# Your task
In the records below, find the line that contains "(i ∈ [.ldaImm" and the line that contains "flagN (add9 a". Set down exactly those lines and every line between them, and nothing more.

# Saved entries

-- ==== Sys2Proof/Certificates/Slice0/Obligations.lean ====
section
/-! DEFINITION. The statements for the provers. Each docstring names the rule of spec/ a statement formalises and,
where a clause rests on a decision or an inference the spec marks as its own, that decision. -/

open Sys2Proof Sys2Proof.Machine

/-! ### Encoding -/

/-- R100-R108: the decoder reads back every well-formed instruction, and leaves the bytes after it alone. -/
def Obligations.DecodeOfEncodeIsIdentity : Prop :=
  ∀ (i : Instr) (rest : List Byte), i.wf = true → decode (encode i ++ rest) = .ok (i, rest)

/-- R100-R109: what the decoder reads is well-formed and its encoding is exactly the bytes consumed, so two
different byte sequences never mean the same instruction. -/
def Obligations.DecodedBytesAreTheEncoding : Prop :=
  ∀ (bytes rest : List Byte) (i : Instr), decode bytes = .ok (i, rest) → i.wf = true ∧ encode i ++ rest = bytes

/-- R100, R107, R108: the opcode byte alone fixes class and length; an implied or undefined opcode has length 1,
an immediate 2, an absolute or indexed 3; the undefined bytes are the four ranges of R108, 237 of them; and the
decoder succeeds exactly when the bytes of that length are there. -/
def Obligations.OpcodeByteFixesClassAndLength : Prop :=
  (∀ op : Byte,
    (classOf op = .immediate ↔ op = 0x10#8 ∨ op = 0x11#8 ∨ op = 0x33#8) ∧
    (classOf op = .absolute ↔ op = 0x12#8 ∨ op = 0x13#8 ∨ op = 0x30#8 ∨ op = 0x31#8 ∨ op = 0x32#8) ∧
    (classOf op = .indexed ↔ op = 0x34#8 ∨ op = 0x35#8) ∧
    (classOf op = .undefined ↔ isUndefinedByte op = true)) ∧
  ((List.range 256).filter (fun n => isUndefinedByte (BitVec.ofNat 8 n))).length = 237 ∧
  (∀ op : Byte, opLength op = match classOf op with
    | .implied => 1 | .immediate => 2 | .absolute => 3 | .indexed => 3 | .undefined => 1) ∧
  (∀ (op : Byte) (bytes : List Byte),
    (∃ i rest, decode (op :: bytes) = .ok (i, rest) ∧ rest.length + opLength op = bytes.length + 1) ↔
      opLength op ≤ bytes.length + 1)

/-- R106: one word of every format, written out bit by bit from the opcode map, decodes to its instruction. -/
def Obligations.SampleWordsDecodeAsTheMapSays : Prop :=
  decode [0b00000000#8] = .ok (.nop, []) ∧
  decode [0b00010000#8, 0b00000101#8] = .ok (.ldaImm 0x05#8, []) ∧
  decode [0b00010011#8, 0b00110100#8, 0b00010010#8] = .ok (.staAbs 0x1234#16, []) ∧
  decode [0b00100001#8] = .ok (.subB, []) ∧
  decode [0b00110010#8, 0b00000010#8, 0b00000000#8] = .ok (.jnzAbs 0x0002#16, []) ∧
  decode [0b00110101#8, 0b11111000#8, 0b11111111#8] = .ok (.staIdx 0xFFF8#16, []) ∧
  decode [0b11111111#8] = .ok (.hlt, []) ∧
  decode [0b10011001#8] = .ok (.undef 0x99#8, [])

/-! ### The flag-arithmetic unit -/

/-- R170: `setZN` writes Z and N from the value, and keeps every other bit of FLAGS; and every instruction that writes
A, B or X leaves Z and N as its result says. -/
def Obligations.SetZNWritesZeroAndNegativeOnly : Prop :=
  (∀ (v f : Byte),
    (flagZ (setZN v f) = true ↔ v = 0#8) ∧ (flagN (setZN v f) = true ↔ 0x80 ≤ v.toNat) ∧
    (∀ k : Nat, k ≠ 1 → k ≠ 2 → (setZN v f).getLsbD k = f.getLsbD k)) ∧
  (∀ (imm : Byte) (addr : Addr) (i : Instr) (s t : State), exec i s = .next t →
    (i ∈ [.ldaImm imm, .ldaAbs addr, .ldaIdx addr, .addB, .subB, .andB, .orB, .xorB, .incA, .decA] →
      (flagZ t.flags = true ↔ t.a = 0#8) ∧ (flagN t.flags = true ↔ 0x80 ≤ t.a.toNat)) ∧
    (i = .ldbImm imm → (flagZ t.flags = true ↔ t.b = 0#8) ∧ (flagN t.flags = true ↔ 0x80 ≤ t.b.toNat)) ∧
    (i = .ldxImm imm → (flagZ t.flags = true ↔ t.x = 0#8) ∧ (flagN t.flags = true ↔ 0x80 ≤ t.x.toNat)))

/-- R171: `add9` computes the 9-bit sum; C is its bit 8, Z and N come from the result, V is set exactly when the
operands share a sign and the result's differs; the reserved bits are kept. -/
def Obligations.AddNineComputesSumAndFlags : Prop :=
  ∀ (a b f : Byte),
    (add9 a b f).1.toNat = (a.toNat + b.toNat) % 256 ∧
    (flagC (add9 a b f).2 = true ↔ 256 ≤ a.toNat + b.toNat) ∧
    (flagZ (add9 a b f).2 = true ↔ (add9 a b f).1 = 0#8) ∧
    flagN (add9 a b f).2 = (add9 a b f).1.getLsbD 7 ∧
    (flagV (add9 a b f).2 = true ↔ a.getLsbD 7 = b.getLsbD 7 ∧ (add9 a b f).1.getLsbD 7 ≠ a.getLsbD 7) ∧
    flagsReserved (add9 a b f).2 = flagsReserved f

/-- R172 and R247, with the spec's reading D14 of `~B` (derived): `sub9` computes `a - b` modulo 256, C is "no
borrow", V for ADD and SUB is the signed overflow, Z and N come from the result, the reserved bits are kept. -/
def Obligations.SubNineAndSignedOverflow : Prop :=
  ∀ (a b f : Byte),
    ((sub9 a b f).1.toNat : Int) = ((a.toNat : Int) - b.toNat) % 256 ∧
    (flagC (sub9 a b f).2 = true ↔ b.toNat ≤ a.toNat) ∧
    (flagZ (sub9 a b f).2 = true ↔ a = b) ∧
    flagN (sub9 a b f).2 = (sub9 a b f).1.getLsbD 7 ∧
    (flagV (sub9 a b f).2 = true ↔ a.toInt - b.toInt < -128 ∨ 127 < a.toInt - b.toInt) ∧
    flagsReserved (sub9 a b f).2 = flagsReserved f ∧
    (flagV (add9 a b f).2 = true ↔ a.toInt + b.toInt < -128 ∨ 127 < a.toInt + b.toInt)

# Result of the task
    (i ∈ [.ldaImm imm, .ldaAbs addr, .ldaIdx addr, .addB, .subB, .andB, .orB, .xorB, .incA, .decA] →
      (flagZ t.flags = true ↔ t.a = 0#8) ∧ (flagN t.flags = true ↔ 0x80 ≤ t.a.toNat)) ∧
    (i = .ldbImm imm → (flagZ t.flags = true ↔ t.b = 0#8) ∧ (flagN t.flags = true ↔ 0x80 ≤ t.b.toNat)) ∧
    (i = .ldxImm imm → (flagZ t.flags = true ↔ t.x = 0#8) ∧ (flagN t.flags = true ↔ 0x80 ≤ t.x.toNat)))

/-- R171: `add9` computes the 9-bit sum; C is its bit 8, Z and N come from the result, V is set exactly when the
operands share a sign and the result's differs; the reserved bits are kept. -/
def Obligations.AddNineComputesSumAndFlags : Prop :=
  ∀ (a b f : Byte),
    (add9 a b f).1.toNat = (a.toNat + b.toNat) % 256 ∧
    (flagC (add9 a b f).2 = true ↔ 256 ≤ a.toNat + b.toNat) ∧
    (flagZ (add9 a b f).2 = true ↔ (add9 a b f).1 = 0#8) ∧
    flagN (add9 a b f).2 = (add9 a b f).1.getLsbD 7 ∧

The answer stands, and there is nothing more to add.